Monday, October 15, 2007

"Keep In Mind..."

Continuing with this morning's sacred music theme, we'd be remiss to neglect last week's news out of France that one of the post-Conciliar period's more noted liturgical composers, Spiritan Father Lucien Deiss, died at 86.

A Scripture scholar in addition to his lyrical pursuits, Deiss was said to have often looked to his death as "the most joyful day of [his] life." Tapped by Paul VI to oversee the reform of the Lectionary psalter in the wake of Vatican II, he'll likely be remembered more for one hymn -- a staple of the Lenten office -- than any other work:
Keep in mind
That Jesus Christ
Has died for us
And is risen from the dead.
He is our saving Lord,
He is joy for all ages....
After Deiss' death was announced at last week's meeting of the Federation of Diocesan Liturgical Commissions in Hartford, the assembly spontaneously broke into his signature song. And tears.

On a rubrical note, while "Keep in Mind" has been employed as a popular (and quite powerful) substitute in some places for the Memorial Acclamation over the years (particularly during Lent), keep in mind that said practice is as verboten as it is beautiful....

(This has been your "Worship Police" moment of the day -- apologies for any disturbance... please don't shoot the messenger.)

Deiss was buried Saturday on the grounds of a Spiritan seminary in Larue, France.

* * *

Keeping with the necrology, the senior American of the Vatican diplomatic corps went to his rest last week. Assigned as nuncio to Australia at the time of his death, Archbishop Ambrose DePaoli was 73. He died in his home church of Miami, having returned to his family in Florida in early September while battling pneumonia and the final stages of leukemia.

A son of the diocese of Greensburg ordained for the Florida archdiocese, DePaoli entered the diplomatic service of the Holy See in 1966. In 1983, at 49, he was ordained a titular archbishop and assigned to lead his first papal delegation as pro-nuncio to Sri Lanka.
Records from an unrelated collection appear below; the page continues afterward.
-- ==== Sys2Proof/Machine/Fields.lean ====
section
/-! DEFINITION. The register fields of every page, one per row of the manual's register tables
(R660, R679, Table 18-3 give the pages; each docstring names the table). -/

namespace Sys2Proof.Machine

/-- A register field: byte offset of its register from 0xF0_0000_0000, lowest bit, width, reset value (0 where
the table says X or LD: log entries 2 and 3). [DESIGN CHOICE: log entries 2, 3] -/
structure Fld where
  off : Nat
  lsb : Nat
  width : Nat
  reset : Nat
  deriving DecidableEq, Repr

/-- The key of a field in the register map. -/
def Fld.key (f : Fld) : Nat := f.off * 64 + f.lsb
From Colombo, the archbishop was dispatched to South Africa, where he represented the Vatican during the nation's transition from apartheid to full democracy -- the catalyst which spurred the Holy See's establishment of diplomatic relations with Pretoria in a matter of weeks following Nelson Mandela's 1994 inauguration as the country's first universally-elected head of state.

Three years later, DePaoli was reassigned as nuncio to Tokyo, and then to the Australian church and government in 2004.

The quintilingual prelate's death leaves six US natives currently serving as Vatican mission-chiefs around the world: Cleveland's Timothy Broglio in Puerto Rico and the Dominican Republic; Philadelphia's Edward Adams in the Philippines and James Green in South Africa; South Dakota's Thomas Gullickson in the Caribbean and Antilles, Indiana-born Michael Blume, a member of the Divine Word Fathers currently posted to Benin and Togo, and New York's own Charles Balvo, now running his first posting in New Zealand, Fiji, Samoa and the rest of the South Pacific. In keeping with customary protocol for nuncios, all are archbishops.

(I always say this readership's the best editor I could've ever dreamed of, so in that light a quick word of thanks to the New York crowd for the quick deluge of reminders on Balvo, whose name was unintentionally left out of this post's first draft. A swift show of pride in your own... and a show of lack of sleep from this end. Apologies for the initial sin of omission, a world of thanks again for the assist; further proof that these pages are a product of teamwork, and a tremendous team at that.)

DePaoli's body will be lain in repose tomorrow night at his family's parish in Miami. A full pontifical funeral liturgy will be held Wednesday morning in the city's St Mary's Cathedral. Apostolic nuncio to Washington Archbishop Pietro Sambi has been designated as papal legate for the observances.